• _What the exercise asks_:
Repeat, exactly as written, the lines of the records below from the first through the line with "unfold State.makeRoomAux; try dsimp only", but none past it.

• _Task material_:
═══

theorem State.makeRoomAux_keeps {s0 s : State} {x1 x2 x3 x4} (h : Keeps s0 s) :
    Keeps s0 (State.makeRoomAux x1 x2 x3 x4 s).1 := by
  induction x4 generalizing s with
  | zero => unfold State.makeRoomAux; exact h
  | succ _ ih =>
    unfold State.makeRoomAux; try dsimp only
    repeat' first | with_reducible apply ih | with_reducible assumption | with_reducible rfl | (intro _)
                  | with_reducible apply Keeps.ite | with_reducible apply Keeps.ite_fst
                  | with_reducible apply State.evict_keeps | with_reducible apply State.leaveAct_keeps
                  | with_reducible apply State.forceBlock_keeps | with_reducible apply Keeps.foldl
                  | with_reducible apply Keeps.foldl_fst | (refine Keeps.of_fst ?_ (by with_reducible assumption)) | split

theorem State.makeRoom_keeps {s0 s : State} {x1 x2 x3} (h : Keeps s0 s) :
    Keeps s0 (State.makeRoom s x1 x2 x3).1 := by
  unfold State.makeRoom; try dsimp only
  repeat' first | with_reducible assumption | with_reducible rfl | (intro _) | with_reducible apply Keeps.ite
                | with_reducible apply Keeps.ite_fst | with_reducible apply State.makeRoomAux_keeps

theorem State.allocClean_keeps {s0 s : State} {x1 x2 x3 x4} (h : Keeps s0 s) :
    Keeps s0 (State.allocClean s x1 x2 x3 x4) := by
  unfold State.allocClean; try dsimp only
  repeat' first | with_reducible assumption | with_reducible rfl | (intro _) | with_reducible apply Keeps.ite
                | with_reducible apply Keeps.ite_fst | with_reducible apply State.makeRoom_keeps
                | with_reducible apply State.putLine_keeps | with_reducible apply Keeps.foldl
                | with_reducible apply Keeps.foldl_fst | (refine Keeps.of_fst ?_ (by with_reducible assumption)) | split

theorem State.allocHdr_keeps {s0 s : State} {x1} (h : Keeps s0 s) :
    Keeps s0 (State.allocHdr s x1) := by
  unfold State.allocHdr; try dsimp only
  repeat' first | with_reducible assumption | with_reducible rfl | (intro _) | with_reducible apply Keeps.ite
                | with_reducible apply Keeps.ite_fst | with_reducible apply State.makeRoom_keeps
                | with_reducible apply State.putLine_keeps | with_reducible apply Keeps.foldl
                | with_reducible apply Keeps.foldl_fst | (refine Keeps.of_fst ?_ (by with_reducible assumption)) | split
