theorem State.endEmergency_keeps {s0 s : State} (h : Keeps s0 s) :
    Keeps s0 (State.endEmergency s) := by
  unfold State.endEmergency; try dsimp only
  repeat' first | with_reducible assumption | with_reducible rfl | (intro _) | with_reducible apply Keeps.ite
                | with_reducible apply Keeps.ite_fst | with_reducible apply State.drainQueues_keeps
                | with_reducible apply State.finishFreq_keeps | with_reducible apply State.writeSeals_keeps
                | with_reducible apply State.sleepDepot_keeps | with_reducible apply State.flushDurable_keeps
                | with_reducible apply State.drainReads_keeps | with_reducible apply State.suspend_keeps
                | with_reducible apply State.updPkg_keeps | with_reducible apply State.portsDown_keeps
                | with_reducible apply State.event_keeps

theorem State.dropLink_keeps {s0 s : State} {x1 x2} (h : Keeps s0 s) :
    Keeps s0 (State.dropLink s x1 x2) := by
  unfold State.dropLink; try dsimp only
  repeat' first | with_reducible assumption | with_reducible rfl | (intro _) | with_reducible apply Keeps.ite
                | with_reducible apply Keeps.ite_fst | with_reducible apply State.updPkg_keeps
                | with_reducible apply State.portsDown_keeps | with_reducible apply State.isolateAll_keeps
                | with_reducible apply State.setLink_keeps | with_reducible apply State.rebind_keeps
                | with_reducible apply State.event_keeps | with_reducible apply Keeps.foldl
                | with_reducible apply Keeps.foldl_fst | (refine Keeps.of_fst ?_ (by with_reducible assumption)) | split

theorem State.loseBridge_keeps {s0 s : State} (h : Keeps s0 s) :
    Keeps s0 (State.loseBridge s) := by
  unfold State.loseBridge; try dsimp only
  repeat' first | with_reducible assumption | with_reducible rfl | (intro _) | with_reducible apply Keeps.ite
                | with_reducible apply Keeps.ite_fst | with_reducible apply State.dropLink_keeps

theorem State.resumeLink_keeps {s0 s : State} {x1 x2} (h : Keeps s0 s) :
    Keeps s0 (State.resumeLink s x1 x2) := by
  unfold State.resumeLink; try dsimp only
  repeat' first | with_reducible assumption | with_reducible rfl | (intro _) | with_reducible apply Keeps.ite
                | with_reducible apply Keeps.ite_fst | with_reducible apply State.setLink_keeps
                | with_reducible apply State.replayFrom_keeps | with_reducible apply State.sendLink_keeps
                | with_reducible apply State.flushPort_keeps | with_reducible apply State.rebind_keeps
                | with_reducible apply State.updCport_keeps | with_reducible apply Keeps.foldl
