@[simp] theorem State.storeBlock_core (s : State) (c w blk : Nat) (f : Form) (pm : Nat) (mode : StoreMode) :
    (s.storeBlock c w blk f pm mode).core = s.core := by
  unfold State.storeBlock
  extract_lets t old n held fresh lot newLot s0 gone u
  have ht : t.core = s.core := State.recallBlock_core ..
  have h0 : s0.core = s.core := by
    unfold s0
    split
    · exact (State.updLot_core ..).trans ht
    · exact ht
  split
  · rw [State.loseBlock_core, State.enterOverfull_core, ht]
  · split
    · rw [State.heat_core, State.storeForm_core, State.putEntry_core, State.captureReads_core, ht]
    · split
      · split
        · rw [State.loseBlock_core, h0]
        · exact ht
      next sp hsp =>
        extract_lets e s1 s2 s3 s4 s5
        have hu : u.core = s.core := h0
        have h2 : s2.core = s.core := by
          unfold s2 s1
          rw [State.freeRuns_core, State.issueSince_core, State.storeForm_core, State.putEntry_core, hu]
        have h3 : s3.core = s.core := by
          refine (foldl_projection (g := State.core) ?_ sp.spills s2).trans h2
          exact fun u sel => State.bump_core ..
        have h4 : s4.core = s.core := by
          unfold s4
          split
          · exact (State.coalesceC_core ..).trans h3
          · exact h3
        have h5 : s5.core = s.core := by
          unfold s5
          split
          · exact (State.bump_core ..).trans h4
          · exact h4
        rw [State.heat_core, State.settle_core, h5]

/-! The cache and the write path. -/

@[simp] theorem State.outgoing_core (s : State) (l : CacheLine) : (s.outgoing l).1.core = s.core := State.readSram_core ..

@[simp] theorem State.depart_core (s : State) (c w blk : Nat) (p : CacheLine → Bool) : (s.depart c w blk p).core = s.core := by
  unfold State.depart
  split <;> rfl

theorem State.updDie_core {s : State} {c : Nat} {f : Die → Die} (h : ∀ d, (f d).tagless = d.tagless) : (s.updDie c f).core = s.core := by
  have hd : (s.updDie c f).dies.map Die.tagless = s.dies.map Die.tagless := updWhere_map h
  exact congrArg (fun l => { s.core with dies := l }) hd

@[simp] theorem State.lookup_core (s : State) (c w line : Nat) : (s.lookup c w line).1.core = s.core := by
  unfold State.lookup
  split
  · rfl
  · extract_lets a b n s1 t
    have h1 : s1.core = s.core := by
      unfold s1
      rw [State.bump_core, State.bump_core]
    split
    · refine (State.updDie_core ?_).trans h1
      exact fun _ => rfl
    · split
      · exact h1
      · exact h1

@[simp] theorem State.writeRawLine_core (s : State) (e : CatEntry) (l : Nat) (d : Bytes) (poison : Bool) :
    (s.writeRawLine e l d poison).core = s.core := by
  unfold State.writeRawLine
  dsimp only
  split <;> simp

@[simp] theorem State.leaveRaw_core (s : State) (l : CacheLine) : (s.leaveRaw l).core = s.core := by
  unfold State.leaveRaw
  dsimp only
  repeat' split
  all_goals simp

@[simp] theorem State.outgoingAll_core (s : State) (ls : List CacheLine) : (s.outgoingAll ls).1.core = s.core := by
  refine foldl_fst_projection (g := State.core) ?_ _ _
  exact fun z l => z.1.outgoing_core l

@[simp] theorem State.mergeIn_core (s : State) (l : CacheLine) (m : MergeEntry) : (s.mergeIn l m).1.core = s.core := State.readSram_core ..

@[simp] theorem State.mergedLines_core (s : State) (ms : List MergeEntry) (ls : List CacheLine) (base : Nat → CacheLine) :
    (s.mergedLines ms ls base).1.core = s.core := by
  refine foldl_fst_projection (g := State.core) ?_ _ _
  intro z m
  exact z.1.mergeIn_core ((z.2.find? fun x => x.line == m.line).getD (base m.line)) m

@[simp] theorem State.leaveAct_core (s : State) (c w blk : Nat) : (s.leaveAct c w blk).core = s.core := by
  unfold State.leaveAct
  extract_lets ls ms e dropMerges gone o r x b
  have hg : ∀ t : State, (gone t).core = t.core := fun t => State.depart_core ..
  have ho : o.1.core = s.core := s.outgoingAll_core ls
  have hr : r.1.core = s.core := by
    unfold r
    split
    · exact ho
    · exact (State.readBlock_core ..).trans ho
  have hx : x.1.core = s.core := (State.mergedLines_core ..).trans hr
  split
  · exact hg s
  · split
    · refine foldl_projection (g := State.core) ?_ _ _
      intro t l
      split <;> rfl
    · split
      · rw [hg, State.settle_core, State.zeroBlock_core, State.captureReads_core, hx]
      · rw [hg, State.storeBlock_core, hx]

@[simp] theorem State.leave_core (s : State) (c w line : Nat) : (s.leave c w line).core = s.core := by
  unfold State.leave
  repeat' split
  all_goals simp

@[simp] theorem State.evict_core (s : State) (l : CacheLine) : (s.evict l).core = s.core := by
  unfold State.evict
  split <;> simp

@[simp] theorem State.makeRoomAux_core (c w n fuel : Nat) (s : State) : (State.makeRoomAux c w n fuel s).1.core = s.core := by
  induction fuel generalizing s with
  | zero => rfl
  | succ fuel ih =>
    unfold State.makeRoomAux
    split
    · rfl
    · split
      · rw [ih, State.evict_core]
      · split
        · rw [ih, State.leaveAct_core]
        · split
          · rw [ih, State.forceBlock_core]
          · rfl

═══

• _Exercise output_:
theorem State.makeRoomAux_keeps {s0 s : State} {x1 x2 x3 x4} (h : Keeps s0 s) :
    Keeps s0 (State.makeRoomAux x1 x2 x3 x4 s).1 := by
  induction x4 generalizing s with
  | zero => unfold State.makeRoomAux; exact h
  | succ _ ih =>
    unfold State.makeRoomAux; try dsimp only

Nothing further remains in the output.